» **TASK DIRECTIONS**
After locating the line that contains "ticks (R106). -/" in the records below, write out exactly that line and each line after it through the one that contains "def State.bluHasA (s", and nothing else.

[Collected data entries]
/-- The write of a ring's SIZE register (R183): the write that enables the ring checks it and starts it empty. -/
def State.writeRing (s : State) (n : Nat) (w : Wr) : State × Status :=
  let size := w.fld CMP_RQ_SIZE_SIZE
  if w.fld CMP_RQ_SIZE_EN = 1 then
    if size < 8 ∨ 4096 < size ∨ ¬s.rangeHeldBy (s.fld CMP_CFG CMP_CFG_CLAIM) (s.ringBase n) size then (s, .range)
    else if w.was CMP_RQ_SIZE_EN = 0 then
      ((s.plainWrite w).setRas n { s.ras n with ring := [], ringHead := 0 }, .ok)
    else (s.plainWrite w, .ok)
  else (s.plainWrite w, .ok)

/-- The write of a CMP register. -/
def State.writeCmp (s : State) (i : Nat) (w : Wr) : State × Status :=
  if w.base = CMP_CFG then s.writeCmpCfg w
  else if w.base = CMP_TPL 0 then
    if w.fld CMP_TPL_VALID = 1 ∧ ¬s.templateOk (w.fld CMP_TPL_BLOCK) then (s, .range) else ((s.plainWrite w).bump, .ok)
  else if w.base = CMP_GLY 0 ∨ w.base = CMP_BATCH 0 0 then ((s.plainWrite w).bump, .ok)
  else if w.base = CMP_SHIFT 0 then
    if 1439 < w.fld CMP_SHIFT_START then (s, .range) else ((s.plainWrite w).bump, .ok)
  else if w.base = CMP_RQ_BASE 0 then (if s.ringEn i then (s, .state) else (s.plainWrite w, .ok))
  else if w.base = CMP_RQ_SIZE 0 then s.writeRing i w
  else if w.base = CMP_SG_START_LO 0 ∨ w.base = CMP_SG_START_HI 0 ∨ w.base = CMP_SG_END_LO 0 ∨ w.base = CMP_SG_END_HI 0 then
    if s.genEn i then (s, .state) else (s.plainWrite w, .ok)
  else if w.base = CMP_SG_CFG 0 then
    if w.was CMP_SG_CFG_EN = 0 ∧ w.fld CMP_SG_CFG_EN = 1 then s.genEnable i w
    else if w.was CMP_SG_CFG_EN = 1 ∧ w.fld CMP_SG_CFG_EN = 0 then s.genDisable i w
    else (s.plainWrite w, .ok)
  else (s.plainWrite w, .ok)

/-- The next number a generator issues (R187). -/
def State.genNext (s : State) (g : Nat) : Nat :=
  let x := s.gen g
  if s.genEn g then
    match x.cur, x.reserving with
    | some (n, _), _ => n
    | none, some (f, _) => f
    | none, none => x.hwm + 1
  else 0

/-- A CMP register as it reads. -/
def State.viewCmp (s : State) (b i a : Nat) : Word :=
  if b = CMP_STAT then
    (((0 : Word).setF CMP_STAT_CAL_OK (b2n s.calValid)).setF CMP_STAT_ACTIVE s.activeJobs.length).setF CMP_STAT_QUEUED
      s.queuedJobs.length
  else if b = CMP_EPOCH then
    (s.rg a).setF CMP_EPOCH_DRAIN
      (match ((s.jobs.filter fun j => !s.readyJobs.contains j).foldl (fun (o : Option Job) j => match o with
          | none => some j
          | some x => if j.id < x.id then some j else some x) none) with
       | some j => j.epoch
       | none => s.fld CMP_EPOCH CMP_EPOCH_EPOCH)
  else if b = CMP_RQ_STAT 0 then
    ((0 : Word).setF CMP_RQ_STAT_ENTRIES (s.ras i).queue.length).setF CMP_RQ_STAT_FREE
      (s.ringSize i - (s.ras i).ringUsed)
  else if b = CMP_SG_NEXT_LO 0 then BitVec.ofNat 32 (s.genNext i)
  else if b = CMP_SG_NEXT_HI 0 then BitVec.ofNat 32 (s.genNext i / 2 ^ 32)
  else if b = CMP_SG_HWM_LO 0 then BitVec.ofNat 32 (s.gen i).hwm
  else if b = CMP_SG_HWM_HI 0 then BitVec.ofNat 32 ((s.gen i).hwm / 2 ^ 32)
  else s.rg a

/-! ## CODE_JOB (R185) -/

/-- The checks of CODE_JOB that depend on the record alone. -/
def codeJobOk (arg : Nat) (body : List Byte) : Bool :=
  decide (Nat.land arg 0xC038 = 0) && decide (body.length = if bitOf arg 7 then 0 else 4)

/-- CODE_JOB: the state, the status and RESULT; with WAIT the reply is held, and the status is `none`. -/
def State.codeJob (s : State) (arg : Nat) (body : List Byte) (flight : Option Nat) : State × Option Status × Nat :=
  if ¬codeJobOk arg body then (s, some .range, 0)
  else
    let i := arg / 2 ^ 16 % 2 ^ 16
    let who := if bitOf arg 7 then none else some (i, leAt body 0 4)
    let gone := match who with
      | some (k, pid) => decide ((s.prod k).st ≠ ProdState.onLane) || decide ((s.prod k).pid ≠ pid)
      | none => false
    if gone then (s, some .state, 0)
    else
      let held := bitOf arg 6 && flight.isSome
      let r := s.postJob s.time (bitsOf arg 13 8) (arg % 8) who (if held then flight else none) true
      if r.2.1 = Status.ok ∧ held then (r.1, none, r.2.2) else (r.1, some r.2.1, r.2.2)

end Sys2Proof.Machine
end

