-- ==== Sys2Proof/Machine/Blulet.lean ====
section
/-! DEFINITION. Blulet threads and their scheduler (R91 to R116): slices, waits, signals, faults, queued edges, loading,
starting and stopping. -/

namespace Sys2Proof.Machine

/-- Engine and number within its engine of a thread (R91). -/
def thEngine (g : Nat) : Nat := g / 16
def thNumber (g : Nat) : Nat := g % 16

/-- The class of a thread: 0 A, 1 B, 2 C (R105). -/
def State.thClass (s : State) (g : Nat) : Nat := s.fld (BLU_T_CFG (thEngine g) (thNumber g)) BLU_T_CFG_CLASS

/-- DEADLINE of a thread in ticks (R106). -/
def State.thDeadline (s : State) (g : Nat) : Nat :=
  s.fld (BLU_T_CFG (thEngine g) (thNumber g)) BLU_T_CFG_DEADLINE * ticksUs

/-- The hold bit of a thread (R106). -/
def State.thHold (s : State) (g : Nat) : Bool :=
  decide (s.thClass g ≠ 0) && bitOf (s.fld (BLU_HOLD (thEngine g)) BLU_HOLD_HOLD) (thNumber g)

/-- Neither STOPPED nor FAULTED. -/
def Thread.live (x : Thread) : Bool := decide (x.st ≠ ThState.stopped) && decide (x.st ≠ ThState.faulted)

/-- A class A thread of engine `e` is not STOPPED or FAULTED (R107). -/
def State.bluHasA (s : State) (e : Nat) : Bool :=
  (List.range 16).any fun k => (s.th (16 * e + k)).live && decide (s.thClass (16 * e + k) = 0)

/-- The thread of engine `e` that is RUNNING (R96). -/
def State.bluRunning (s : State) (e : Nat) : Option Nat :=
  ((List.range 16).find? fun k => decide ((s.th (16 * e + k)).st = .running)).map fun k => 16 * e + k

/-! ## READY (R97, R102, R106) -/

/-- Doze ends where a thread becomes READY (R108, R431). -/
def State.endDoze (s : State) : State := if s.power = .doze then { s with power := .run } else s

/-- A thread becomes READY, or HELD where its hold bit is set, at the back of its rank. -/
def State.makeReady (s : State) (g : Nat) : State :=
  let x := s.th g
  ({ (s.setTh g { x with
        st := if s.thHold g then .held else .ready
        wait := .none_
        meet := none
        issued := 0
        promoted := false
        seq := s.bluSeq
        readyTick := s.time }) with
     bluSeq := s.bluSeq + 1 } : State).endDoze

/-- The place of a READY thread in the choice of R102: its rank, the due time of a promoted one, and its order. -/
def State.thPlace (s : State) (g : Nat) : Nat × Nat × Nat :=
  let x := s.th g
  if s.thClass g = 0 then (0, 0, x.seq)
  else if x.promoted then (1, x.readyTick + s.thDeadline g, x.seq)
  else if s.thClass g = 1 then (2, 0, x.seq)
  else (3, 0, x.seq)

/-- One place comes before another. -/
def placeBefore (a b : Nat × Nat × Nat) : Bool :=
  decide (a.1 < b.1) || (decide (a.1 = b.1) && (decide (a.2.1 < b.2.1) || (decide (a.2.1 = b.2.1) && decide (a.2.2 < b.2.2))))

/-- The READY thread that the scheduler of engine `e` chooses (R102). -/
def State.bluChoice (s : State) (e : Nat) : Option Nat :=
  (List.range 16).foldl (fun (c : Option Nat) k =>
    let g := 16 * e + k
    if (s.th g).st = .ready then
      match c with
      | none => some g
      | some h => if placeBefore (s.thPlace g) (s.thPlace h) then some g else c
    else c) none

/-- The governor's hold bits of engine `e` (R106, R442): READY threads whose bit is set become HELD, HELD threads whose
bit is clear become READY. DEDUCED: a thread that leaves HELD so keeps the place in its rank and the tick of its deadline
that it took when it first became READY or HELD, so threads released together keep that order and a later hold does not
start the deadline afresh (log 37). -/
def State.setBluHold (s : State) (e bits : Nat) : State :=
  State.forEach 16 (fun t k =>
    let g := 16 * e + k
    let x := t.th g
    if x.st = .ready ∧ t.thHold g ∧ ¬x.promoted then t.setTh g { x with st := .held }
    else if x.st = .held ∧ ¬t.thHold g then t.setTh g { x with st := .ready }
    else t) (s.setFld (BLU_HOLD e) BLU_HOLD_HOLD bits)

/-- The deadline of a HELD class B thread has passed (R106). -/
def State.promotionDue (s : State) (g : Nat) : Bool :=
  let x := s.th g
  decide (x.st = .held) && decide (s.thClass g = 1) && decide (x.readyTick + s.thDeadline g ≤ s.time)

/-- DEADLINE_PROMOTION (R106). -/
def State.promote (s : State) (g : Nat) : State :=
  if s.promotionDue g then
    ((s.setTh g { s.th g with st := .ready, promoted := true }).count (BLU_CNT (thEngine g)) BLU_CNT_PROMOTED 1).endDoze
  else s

» **SOLUTION FOR THIS PROBLEM**
/-- DEADLINE of a thread in ticks (R106). -/
def State.thDeadline (s : State) (g : Nat) : Nat :=
  s.fld (BLU_T_CFG (thEngine g) (thNumber g)) BLU_T_CFG_DEADLINE * ticksUs

/-- The hold bit of a thread (R106). -/
def State.thHold (s : State) (g : Nat) : Bool :=
  decide (s.thClass g ≠ 0) && bitOf (s.fld (BLU_HOLD (thEngine g)) BLU_HOLD_HOLD) (thNumber g)

/-- Neither STOPPED nor FAULTED. -/
def Thread.live (x : Thread) : Bool := decide (x.st ≠ ThState.stopped) && decide (x.st ≠ ThState.faulted)

/-- A class A thread of engine `e` is not STOPPED or FAULTED (R107). -/
def State.bluHasA (s : State) (e : Nat) : Bool :=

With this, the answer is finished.